What the exercise asks: Only the number is needed: how many lines of the entries below contain the word "then".

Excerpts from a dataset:
-- ==== Sys2Proof/Laws/Guards.lean ====
section
/-! SUPPORT. The checks before a vector instruction: what Kiln's service changes, and that a ready word has its own effect. -/

namespace Sys2Proof
namespace Machine

/-- An agent found by its name has it. -/
theorem agentOf_id (s : State) (i : AgentId) : (agentOf s i).id = i := by
  unfold agentOf
  split
  · assumption
  · cases h : s.others.find? (fun a => decide (a.id = i)) with
    | none => rfl
    | some a => simpa using List.find?_some h

/-- Putting back an agent of another name leaves the acting one. -/
theorem putAgent_me {s : State} {a : Agent} (h : s.me.id ≠ a.id) : (putAgent s a).me = s.me := by
  simp [putAgent, h]

/-- Releasing rows changes memory and poison only. -/
theorem releaseRows_me (s : State) (core : Nat) (rows : List Nat) : (releaseRows s core rows).me = s.me := by
  unfold releaseRows
  induction rows generalizing s with
  | nil => rfl
  | cons r l ih => exact ih (releaseRange s _ _)

/-- Poison leaves an agent its name. -/
@[simp] theorem poisonAgent_id (a : Agent) (u : RegUnit) : (poisonAgent a u).id = a.id := by cases u <;> rfl

/-- So does the poison that save rows hold. -/
@[simp] theorem poisonSaved_id (s : State) (core : Nat) (a : Agent) : (poisonSaved s core a).id = a.id := by
  unfold poisonSaved
  generalize (a.saveRows.flatMap _) = l
  induction l generalizing a with
  | nil => rfl
  | cons x l ih =>
    rw [List.foldl_cons, ih]
    split <;> simp

/-- What Kiln's service changes of the acting hart: its state no longer lies in save rows (spec/17_traps.md R404). -/
theorem vsave_me {s : State} {h : HartId} (hid : s.me.id = .hart h) :
    (vsave s).me = { s.me with inRows := false, saveRows := if s.me.inRows && !s.me.reclaimed then [] else s.me.saveRows } := by
  have hf : ∀ (l : List HartId) (t : State), (∀ o ∈ l, o ≠ h) → t.me = s.me →
      (l.foldl (fun s o => if keepsState s o then
        putAgent s (poisonSaved s (hartCore o) { hartOf s o with inRows := true }) else s) t).me = s.me := by
    intro l
    induction l with
    | nil => intro t _ ht; exact ht
    | cons o l ih =>
      intro t hl ht
      simp only [List.foldl_cons]
      apply ih _ (fun o' ho' => hl o' (List.mem_cons_of_mem _ ho'))
      split
      · rw [putAgent_me, ht]
        rw [ht, hid]
        simp only [hartOf, agentOf_id, poisonSaved_id]
        intro e
        exact hl o List.mem_cons_self (by cases e; rfl)
      · exact ht
  unfold vsave
  split
  · next n hn => rw [hid] at hn; cases hn
  · next h' hn =>
    have : h' = h := by rw [hid] at hn; cases hn; rfl
    subst this
    have key := hf ((s.laneOwner.filter (fun p => (lanesOf s.me h').contains p.1 && p.2 != h')).map (fun p => p.2)).eraseDups s
      (by
        intro o ho
        have ho := List.mem_eraseDups.mp ho
        simp only [List.mem_map, List.mem_filter, Bool.and_eq_true, bne_iff_ne] at ho
        obtain ⟨p, ⟨-, -, hp⟩, rfl⟩ := ho
        exact hp) rfl
    simp only [key]
    split
    · simp only [releaseRows_me]
    · rfl

/-- A ready word has its own effect, on the state after the service. -/
theorem node_ready {op : VOp} {w : VWord} {s : State} {h : HartId} (hr : Ready op w s h) (k : State → Ans) :
    node op w s k = finish 8 (k (vsave s)) := by
  obtain ⟨h1, h2, h3, h4, -⟩ := hr
  have hv := vsave_me h1
  simp [node, h2, hartOnly, h1, vectorState, runGate, hv, h3, h4]

/-- A ready word meets no poison. -/
theorem withUnits_ready {op : VOp} {w : VWord} {s : State} {h : HartId} (hr : Ready op w s h) (us : List RegUnit) (k : Ans) :
    withUnits (vsave s) us k = k := by
  have hc : cleanAgent (vsave s).me = true := by
    rw [vsave_me hr.1]
    exact hr.2.2.2.2
  simp [withUnits, hc]

end Machine
end Sys2Proof
end

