-- ==== Sys2Proof/Laws/PerInstr.lean ====
section
/-! SUPPORT. Per instruction: its word fits its length, and the two top bits of its first parcel say that length
(spec/02_encoding.md R31). -/

set_option Elab.async false

namespace Sys2Proof
namespace Laws
namespace Encoding

/-- The word of an instruction fits its length, and says it. -/
def Statement (i : Instr) : Prop := encode i < 2 ^ (8 * i.len) ∧ (encode i / 2 ^ 30 % 4 = 3 ↔ i.len = 8)

/-- A 32-bit word. -/
theorem scalar_word {i : Instr} (h : nodeOf i = none) (hi : encode i < 3 * 2 ^ 30) : Statement i := by
  have hl : i.len = 4 := by simp [Instr.len, h]
  rw [Statement, hl]
  omega

/-- A step without an encoding has the word 0. -/
theorem event_word {i : Instr} (h : nodeOf i = none) (hi : encode i = 0) : Statement i := scalar_word h (by rw [hi]; decide)

/-- A node word. -/
theorem node_word {i : Instr} {op : VOp} {w : VWord} (h : nodeOf i = some (op, w)) (hm : op.major < 64) (hf : op.fn < 1024)
    (he : encode i = op.encode w) : Statement i := by
  have hl : i.len = 8 := by simp [Instr.len, h]
  rw [Statement, hl, he]
  unfold VOp.encode VWord.encode
  exact ⟨by omega, iff_of_true (by omega) rfl⟩
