theorem writeWords_inState (o : OtherReg) (s : State) (pa : Nat) (w : Vector Word 8) :
    writeWords (o.inState s) pa w = o.inState (writeWords s pa w) :=
  List.foldl_hom o.inState fun s _ => writePhys_inState o s _ _ _

/-- The value is in the agent of that name where it is the acting one. -/
theorem agentOf_inState (o : OtherReg) (s : State) (i : AgentId) :
    agentOf (o.inState s) i = if s.me.id = i then o.inAgent (agentOf s i) else agentOf s i := by
  by_cases h : s.me.id = i <;> simp [agentOf, h, OtherReg.inState]

/-- A change of an agent, found by its name, that keeps the name and commutes with the other value. -/
theorem putAgent_agentOf_inState {o : OtherReg} {f : Agent → Agent} (hid : ∀ a, (f a).id = a.id)
    (hf : ∀ a, f (o.inAgent a) = o.inAgent (f a)) (s : State) (i : AgentId) :
    putAgent (o.inState s) (f (agentOf (o.inState s) i)) = o.inState (putAgent s (f (agentOf s i))) := by
  have hi : (f (agentOf s i)).id = i := (hid _).trans (agentOf_id s i)
  rw [agentOf_inState]
  by_cases h : s.me.id = i
  · simp [putAgent, h, hi, hf, OtherReg.inState]
  · simp [putAgent, h, hi, OtherReg.inState]

theorem interruptCc_inState (o : OtherReg) (s : State) (n : Nat) : interruptCc (o.inState s) n = o.inState (interruptCc s n) :=
  putAgent_agentOf_inState (f := fun a => { a with cc := { a.cc with fqueue := true } }) (fun _ => rfl) (fun _ => rfl) s _

theorem writeRecord_inState (o : OtherReg) (s : State) (t : Tenancy) (w : Vector Word 8) :
    writeRecord (o.inState s) t w = o.inState (writeRecord s t w) := by
  have hmem : (o.inState s).mem = s.mem := rfl
  simp only [writeRecord, hmem, writeWords_inState, writePhys_inState]
  exact List.foldl_hom o.inState fun s n => interruptCc_inState o s n

theorem flushRecords_inState (o : OtherReg) (ten fuel : Nat) (s : State) :
    flushRecords ten fuel (o.inState s) = o.inState (flushRecords ten fuel s) := by
  induction fuel generalizing s with
  | zero => rfl
  | succ fuel ih =>
    have hten : tenOf (o.inState s) ten = tenOf s ten := rfl
    have hroom : ∀ t, ringRoom (o.inState s) t = ringRoom s t := fun _ => rfl
    simp only [flushRecords, hten]
    split
    · rfl
    · rw [hroom, writeRecord_inState]
      split
      · exact ih (putTen _ ten _)
      · rfl

theorem freeCount_inState (o : OtherReg) (s : State) (ten fuel k : Nat) :
    freeCount (o.inState s) ten fuel k = freeCount s ten fuel k := by
  induction fuel generalizing k with
  | zero => rfl
  | succ fuel ih => simp only [freeCount, ih]; rfl

/-- A record written, or kept where the ring has no room for it (spec/16_isolation.md R376). -/
theorem placeRecord_inState (o : OtherReg) (s : State) (c : Bool) (t t' : Tenancy) (w : Vector Word 8) (n token : Nat) :
    (if c then (writeRecord (o.inState s) t w, token) else (putTen (o.inState s) n t', token)) =
      (o.inState (if c then (writeRecord s t w, token) else (putTen s n t', token)).1,
        (if c then (writeRecord s t w, token) else (putTen s n t', token)).2) := by
  cases c with
  | true => exact congrArg (·, token) (writeRecord_inState o s t w)
  | false => rfl

/-- Posting a record reads and writes nothing that the value has a part in. -/
theorem postRecord_inState (o : OtherReg) (s : State) (ten : BitVec 6) (kind cause struct_ : Nat) (va who entry access : Word)
    (subject : Option Subject) :
    postRecord (o.inState s) ten kind cause struct_ va who entry access subject =
      (o.inState (postRecord s ten kind cause struct_ va who entry access subject).1,
        (postRecord s ten kind cause struct_ va who entry access subject).2) := by
  have hten : ∀ s n, tenOf (o.inState s) n = tenOf s n := fun _ _ => rfl
  have hrecords : ∀ s : State, (o.inState s).records = s.records := fun _ => rfl
  unfold postRecord
  simp only [hten, flushRecords_inState, hrecords, freeCount_inState]
  generalize flushRecords ten.toNat _ s = s₁
  generalize freeCount s₁ _ _ _ = count
  cases subject with
  | some sub => exact placeRecord_inState o { putTen s₁ _ _ with records := _ } _ _ _ _ _ _
  | none => exact placeRecord_inState o (putTen s₁ _ _) _ _ _ _ _ _

theorem park_inState (o : OtherReg) (s : State) (h : HartId) (t : Trap) (page : Bool) :
    park (o.inState s) h t page = o.inState (park s h t page) := by
  have hpost := postRecord_inState o s s.me.ten (if page then 1 else 2) t.cause 0 (recordVa t)
    (recordWho h 0 s.me.asid.toNat) (recordEntry s.me.task) (BitVec.ofNat 64 t.access)
    (some (if page then .hartPage h else .hartFault h))
  exact congrArg (fun p : State × Nat => { p.1 with me := { p.1.me with status := .parked p.2 page } }) hpost

/-- A trap is taken alike, and the register keeps its value. -/
theorem takeTrap_inState (o : OtherReg) (s : State) (t : Trap) : takeTrap (o.inState s) t = o.inState (takeTrap s t) := by
  unfold takeTrap
  simp only [inState_me, inAgent_id, inAgent_mode]
  cases s.me.id with
  | cc n => rfl
  | hart h =>
    by_cases hpage : t.cause = cPfault ∧ t.runrep = false
    · simp only [hpage, and_self, if_true]
      exact park_inState o s h t true
    · by_cases huser : s.me.mode = .u
      · simp only [hpage, huser, if_true, if_false]
        rfl
      · simp only [hpage, huser, if_false]
        exact park_inState o s h t false

/-! ### The vector switch carries it along -/

theorem poisonAgent_inAgent (o : OtherReg) (a : Agent) (u : RegUnit) :
    poisonAgent (o.inAgent a) u = o.inAgent (poisonAgent a u) := by cases u <;> rfl

theorem poisonSaved_inAgent (o : OtherReg) (s : State) (core : Nat) (a : Agent) :
    poisonSaved (o.inState s) core (o.inAgent a) = o.inAgent (poisonSaved s core a) := by
  refine List.foldl_hom o.inAgent fun a line => ?_
  rw [poisonAgent_inAgent]
  exact (apply_ite o.inAgent _ _ _).symm

theorem keepsState_inState (o : OtherReg) (s : State) (h : HartId) : keepsState (o.inState s) h = keepsState s h := by
  have htask : (hartOf (o.inState s) h).task = (hartOf s h).task := by
    rw [hartOf, agentOf_inState]
    exact (apply_ite Agent.task _ _ _).trans (ite_self _)
  simp only [keepsState, htask]
  rfl

theorem releaseRows_inState (o : OtherReg) (s : State) (core : Nat) (rows : List Nat) :
    releaseRows (o.inState s) core rows = o.inState (releaseRows s core rows) :=
  List.foldl_hom o.inState fun _ _ => rfl

/-- What Kiln's service does for one other owner of the lanes (spec/17_traps.md R404). -/
def saveOwner (s : State) (p : HartId) : State :=
  if keepsState s p then putAgent s (poisonSaved s (hartCore p) { hartOf s p with inRows := true }) else s

/-- The other owners of the lanes of an agent's partition. -/
def otherOwners (s : State) (h : HartId) : List HartId :=
  ((s.laneOwner.filter (fun p => (lanesOf s.me h).contains p.1 && p.2 != h)).map (fun p => p.2)).eraseDups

Completed exercise: 9